Virginia Tech sees an opportunity for engagement, an integral part of its mission as a land-grant university. Early ties to CII involved the university's Service Learning Center and several professors in the College of Arts and Sciences (now the College of Liberal Arts and Human Sciences). These ties still exist, but the university is also "finding areas of activity that not only meet the needs of that community asset [CI] but also inform the scholarship and advance the strategic interest of the university," says John Dooley, vice president of Outreach and International Affairs. "From our standpoint, we would like to see ways in which our students can be actively involved in both teaching and learning at CI--for it to become a laboratory for our students. I see loads of opportunity for service learning."

Christiansburg Institute
Associate professors of history Dan Thorp and Tom Ewing, involved in the collaborative efforts, have observed the opportunities CI makes available to students assisting with the research and archiving. "This department is beginning to provide some training for our students who are interested in going into public history for a career," says Thorp, who chairs the department. "We'd like to provide them with the opportunity for more hands-on experience. That's one element of our partnership."

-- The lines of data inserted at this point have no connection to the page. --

-- ==== Sys2Proof/Machine/FabricOps.lean ====
section
/-! DEFINITION. The shared operations of the matrix fabric: passes, accumulation, accumulator sets and the reading of compressed operands (R95..R106, R163..R166). -/

namespace Sys2Proof.Machine

/-! ### Accumulation (R40, R96) -/

/-- Whether a format code is an integer format. -/
def isInt (c : Nat) : Bool := c == 8 || c == 9 || c == 13

/-- A value in an FP32 accumulator: an overflow becomes an infinity and is not counted (R96). -/
def accF32 (v : Val) : BitVec 32 :=
  let n := narrow .fp32 v
  match v with
  | .fin neg _ _ => if n.clamp = 0 then BitVec.ofNat 32 n.code else if neg then ninfF else infF
  | _ => BitVec.ofNat 32 n.code

/-- The next FP32 accumulation of an exact product. -/
def fmaAcc (acc : BitVec 32) (a b : Val) : BitVec 32 := accF32 ((f32 acc).add (a.mul b))

/-- The next INT32 accumulation, and whether it saturated (R40). -/
def intAcc (acc : Int × Bool) (p : Int) : Int × Bool :=
  let v := acc.1 + p
  if v < -(2 ^ 31) then (-(2 ^ 31), true) else if 2 ^ 31 - 1 < v then (2 ^ 31 - 1, true) else (v, acc.2)

/-- A value as an integer (integer formats only). -/
def Val.toInt : Val → Int
  | .fin neg m e => let k : Int := (rneScale m e : Nat); if neg then -k else k
  | _ => 0

/-- The order in which the contraction axis of operand B is stored: along its columns for an MX tensor, as R36 asks, along its rows otherwise (log entry 25). -/
def bElem (s : State) (o : Op) (d : TDesc) (k n : Nat) : Val := if isMx d.fmt then s.elem o o.d.opB n k else s.elem o o.d.opB k n

/-- A block of up to 32 products in an FP32 partial, its scales apart (R96). -/
def mxPartial (f g : Fmt) (xs : List (Nat × Nat)) : BitVec 32 := xs.foldl (fun p x => fmaAcc p (decodeVal f x.1) (decodeVal g x.2)) 0

/-- The codes of element (r, k) of A and of B for (k, n), both MX. -/
def State.mxCodes (s : State) (o : Op) (da db : TDesc) (r n k : Nat) : Nat × Nat :=
  (s.codeAt o o.d.opA da (tileBit da r k), s.codeAt o o.d.opB db (tileBit db n k))

/-- One output over an MX contraction: per block of 32, the partial times 2^(X_A + X_B) is added (R96). -/
def State.mxDot (s : State) (o : Op) (da db : TDesc) (f g : Fmt) (r n K : Nat) : BitVec 32 :=
  (List.range (cdiv K 32)).foldl (fun acc b =>
    let sa := s.scaleAt o o.d.opA da r (32 * b)
    let sb := s.scaleAt o o.d.opB db n (32 * b)
    if sa = 0xFF ∨ sb = 0xFF then nanF
    else
      let p := mxPartial f g ((List.range (min 32 (K - 32 * b))).map fun i => s.mxCodes o da db r n (32 * b + i))
      fmaAcc acc (f32 p) (.fin false 1 ((sa : Int) + sb - 254))) 0

/-- One output of an FGEMM in the form its accumulator holds it, and whether an integer accumulation saturated (R96). -/
def State.dot (s : State) (o : Op) (backward : Bool) (r n K : Nat) : BitVec 32 × Bool :=
  match s.tensor o o.d.opA, s.tensor o o.d.opB with
  | some da, some db =>
    if isInt da.fmt && isInt db.fmt && !backward then
      let x := (List.range K).foldl (fun acc k => intAcc acc ((s.elem o o.d.opA r k).toInt * (bElem s o db k n).toInt)) ((0 : Int), false)
      (BitVec.ofInt 32 x.1, x.2)
    else if isMx da.fmt && isMx db.fmt then
      match fmtOf da.fmt, fmtOf db.fmt with
      | some f, some g => (s.mxDot o da db f g r n K, false)
      | _, _ => (nanF, false)
    else ((List.range K).foldl (fun acc k => fmaAcc acc (s.elem o o.d.opA r k) (bElem s o db k n)) 0, false)
  | _, _ => (0, false)

/-! ### Shapes and passes (R95, R97..R99) -/

/-- The shape of a code of R175: 0 square, 1 wide, 2 strip. -/
def Shape.ofCode : Nat → Shape
  | 0 => .square | 1 => .wide | _ => .strip

/-- Output rows of a shape. -/
def Shape.rows : Shape → Nat
  | .square => 16 | .wide => 4 | .strip => 1
/-- Output columns of a shape. -/
def Shape.cols : Shape → Nat
  | .square => 16 | .wide => 64 | .strip => 256

/-- Contraction values in an entry, and the duration of an entry in hs (R95). -/
def entryOf (fa fb : Nat) : Nat × Nat :=
  if fa = 0 then (1, 8)
  else if fa = 1 ∨ fa = 2 then (1, 2)
  else if (fa = 7 ∧ fb = 7) ∨ (fa = 14 ∧ fb = 14) ∨ (isInt fa = true ∧ isInt fb = true ∧ (fa ≠ 8 ∨ fb ≠ 8)) then (2, 1)
  else (1, 1)

/-- The passes of an operation of M rows and N columns (R99). -/
def passesOf (sh : Shape) (i m n : Nat) : Nat := cdiv m (sh.rows * i) * cdiv n sh.cols

/-- The time of one pass in hs, without ramp or stall (R98). -/
def passHs (fa fb K i : Nat) : Nat := cdiv K (entryOf fa fb).1 * i * (entryOf fa fb).2

/-- Column block and row block of pass `k`: ascending column block, then row block (R99). -/
def passAt (sh : Shape) (i m k : Nat) : Nat × Nat := (k / cdiv m (sh.rows * i), k % cdiv m (sh.rows * i))

/-- Formats of an operation's A and B. -/
def State.fabFmts (s : State) (o : Op) : Nat × Nat :=
  (match s.tensor o o.d.opA with | some d => d.fmt | none => 0, match s.tensor o o.d.opB with | some d => d.fmt | none => 0)

/-! ### Compressed operands (R155, R161, R164..R166) -/

/-- The compressed operands that feeders read. -/
def State.compOperands (s : State) (o : Op) : List (Handle × TDesc) :=
  [o.d.opA, o.d.opB].filterMap fun h => match s.tensor o h with
    | some d => if d.comp then some (h, s.actTable o h d) else none
    | none => none

/-- A block read is counted (R167). -/
def State.countBlock (s : State) (o : Op) (h : Handle) (d : TDesc) (b : Nat) : State :=
  match s.readPlace o h d b with
  | .raw _ => s.ocount o 0xA700 2 1
  | .good _ => ((s.ocount o 0xA700 1 1).ocount o 0xA700 3 (placeBytes - s.mapEntry o h d b % 512 * 16)).ocount o 0xA700 5 (if s.exp.selfTesting then 1 else 0)
  | _ => s

/-- BLOCK_POISONED (R166): the reading operation stops at its next pass boundary; a weight block is to be encoded again. -/
def State.poisonBlock (s : State) (slot : Nat) (o : Op) (h : Handle) (b : Nat) : State :=
  let s := (s.ocount o 0xA700 7 1).raise Ev.blockPoisoned o.d.tenant Locus.slot slot b
  let w := match s.tensor o h with | some d => h.tab == 0 && d.comp | none => false
  let s := if w && !(s.opPlan o).written h then { s with exp := { s.exp with poisonedWeights := s.exp.poisonedWeights ++ [{ slot := o.d.tenant * 4 + o.slotModel, tensor := h.idx, block := b }] } } else s
  ((s.stopOp slot .poisoned).workDone slot).modPod o.podOf fun p => { p with ops := p.ops.map fun f => if f.slot = slot then { f with poisoned := true } else f }

/-- One block met by an operation's feeders: counted, poisoned, or handed to the serial decoder (R164, R166). -/
def State.meetBlock (s : State) (slot : Nat) (o : Op) (x : Handle × TDesc) (b : Nat) : State :=
  match s.readPlace o x.1 x.2 b with
  | .poisoned => s.poisonBlock slot o x.1 b
  | .badHeader =>
    { (s.setOp slot fun y => { y with timerHeld := true }) with exp := { s.exp with recovering := s.exp.recovering ++ [{ slot := slot, tensor := x.1.code, block := b }] } }
  | _ => s.countBlock o x.1 x.2 b

/-- All blocks of an operation's compressed operands. -/
def State.meetBlocks (s : State) (slot : Nat) (o : Op) : State :=
  (s.compOperands o).foldl (fun s x => (List.range x.2.places).foldl (fun s b => s.meetBlock slot o x b) s) s

/-! ### Accumulator sets (R104, R105) -/

/-- The lowest free accumulator sets of a pod. -/
def Pod.freeSets (p : Pod) : List Nat := (List.range 32).filter fun k => decide (mget .free p.setState k = .free)

/-- A set filled by a pass: its 256 outputs, what holds it and where the drain takes it. -/
def Pod.fill (p : Pod) (set slot dest : Nat) (int : Bool) (ws : List (BitVec 32)) : Pod :=
  { p with acc := (List.range ws.length).foldl (fun m i => mset 0 m (set * 256 + i) ((ws[i]?).getD 0)) p.acc,
           setState := mset .free p.setState set .full, setInt := mset false p.setInt set int,
           setDest := mset 0 p.setDest set dest, setOwner := mset 0 p.setOwner set (slot + 1) }

/-- A set freed. -/
def Pod.drop (p : Pod) (set : Nat) : Pod :=
  { p with acc := mfilter (fun k _ => decide (k / 256 ≠ set)) p.acc, setState := mset .free p.setState set .free,
           setInt := mset false p.setInt set false, setDest := mset 0 p.setDest set 0, setOwner := mset 0 p.setOwner set 0,
           ops := p.ops.map fun f => { f with sets := f.sets.filter (· ≠ set) } }

/-- The outputs of row set `j` of a pass and whether an accumulation saturated. -/
def State.setOutputs (s : State) (o : Op) (sh : Shape) (m n K : Nat) (backward : Bool) (row0 col0 : Nat) : List (BitVec 32 × Bool) :=
  (List.range 256).map fun x =>
    let r := row0 + x / sh.cols
    let c := col0 + x % sh.cols
    if r < m ∧ c < n then s.dot o backward r c K else (0, false)

/-- The FGEMM fields of a descriptor. -/
def Kspec.gemm : Kspec → Option (Nat × Nat × Nat × Shape × Nat × Bool × Bool)
  | .fgemm m n k sh i acc bw => some (m, n, k, Shape.ofCode sh, i, acc, bw)
  | _ => none

/-- One pass of an FGEMM into `i` free sets (R98, R99). -/
def State.onePass (s : State) (slot : Nat) (o : Op) (m n K : Nat) (sh : Shape) (i : Nat) (backward : Bool) (k : Nat) : State :=
  let p := o.podOf
  let at' := passAt sh i m k
  let fm := s.fabFmts o
  let int := isInt fm.1 && isInt fm.2 && !backward
  let sets := (s.pod p).freeSets.take i
  let s := s.wakePod p o.d.tenant
  let s := (List.range i).foldl (fun s j =>
    let outs := s.setOutputs o sh m n K backward (at'.2 * sh.rows * i + j * sh.rows) (at'.1 * sh.cols)
    let set := (sets[j]?).getD 0
    s.modPod p fun q =>
      let q := q.fill set slot (k * 8 + j) int (outs.map (·.1))
      { q with ops := q.ops.map fun f => if f.slot = slot then { f with sets := f.sets ++ [set], accSat := f.accSat || outs.any (·.2) } else f }) s
  let s := s.modPod p fun q => { q with ops := q.ops.map fun f => if f.slot = slot then { f with passes := k + 1 } else f }
  let idleRows := if at'.2 + 1 = cdiv m (sh.rows * i) then sh.rows * i * (at'.2 + 1) - m else 0
  (s.ocount o 0xA400 2 (passHs fm.1 fm.2 K i)).ocount o 0xA400 6 idleRows

/-- Passes run while the pod has free sets for them, the operation holds at most 16, and none of its blocks waits for the serial decoder (R104, R105). -/
def State.runPasses (s : State) (slot : Nat) (o : Op) : Nat → State
  | 0 => s
  | fuel + 1 =>
    let p := s.pod o.podOf
    match p.ops.find? fun f => decide (f.slot = slot), o.d.k.gemm with
    | some f, some (m, n, K, sh, i, _, bw) =>
      if f.poisoned = false ∧ f.passes < f.total ∧ f.sets.length + i ≤ 16 ∧ i ≤ p.freeSets.length ∧
         (s.exp.recovering.all fun r => decide (r.slot ≠ slot)) = true then
        (s.onePass slot o m n K sh i bw f.passes).runPasses slot o fuel
      else s
    | _, _ => s

end Sys2Proof.Machine
end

The collaboration provides CI with university resources, contacts, and expertise as Virginia Tech makes available resources that CII would otherwise not have access to. "The weight of Virginia Tech taking an interest in us escalates us," says Carter. "It's a breakthrough of university-community relationships. The relationship has to stand up against time. It has to engage enough energy that it will be an appropriate and legitimate thing for the university to do."

ANSWERS FOR THE FUTURE

Christiansburg Institute
Christiansburg Institute's lifelong legacies--intergenerational learning, individual fulfillment, responsible and active citizenship, equality, and justice--are ideals to still aspire to. "Elaine has been very consistent in always wanting to address those larger issues and pursue those larger questions," Ewing says. "She sees the project not only as preserving the memory of that particular institution, but using it also as an example of these larger processes having to do with race, opportunity, equality, justice."

"How do you get people who have been enslaved and brutalized to become the kind of citizens the United States has today?" Carter asks. "How do you get that? How do you get people to cope with who they are at the same time that the world is oppressing them because of who they are?

"These are the kinds of questions Christiansburg Institute has answers to. These are the kinds of questions that we believe can deal with most marginalized people, whether they be in the trailer park, whether they be ex-felons, whether they be immigrants, refugees, or lost. We know how to suffer and somehow not become totally destructive." Carter pauses. "These are the kinds of things CI can bring to communities."

Christiansburg Institute's second century is dedicated to more than just its past. It may hold some answers to questions of the present--and of the future.

KELLSEY LEQUICK is a senior majoring in interdisciplinary studies.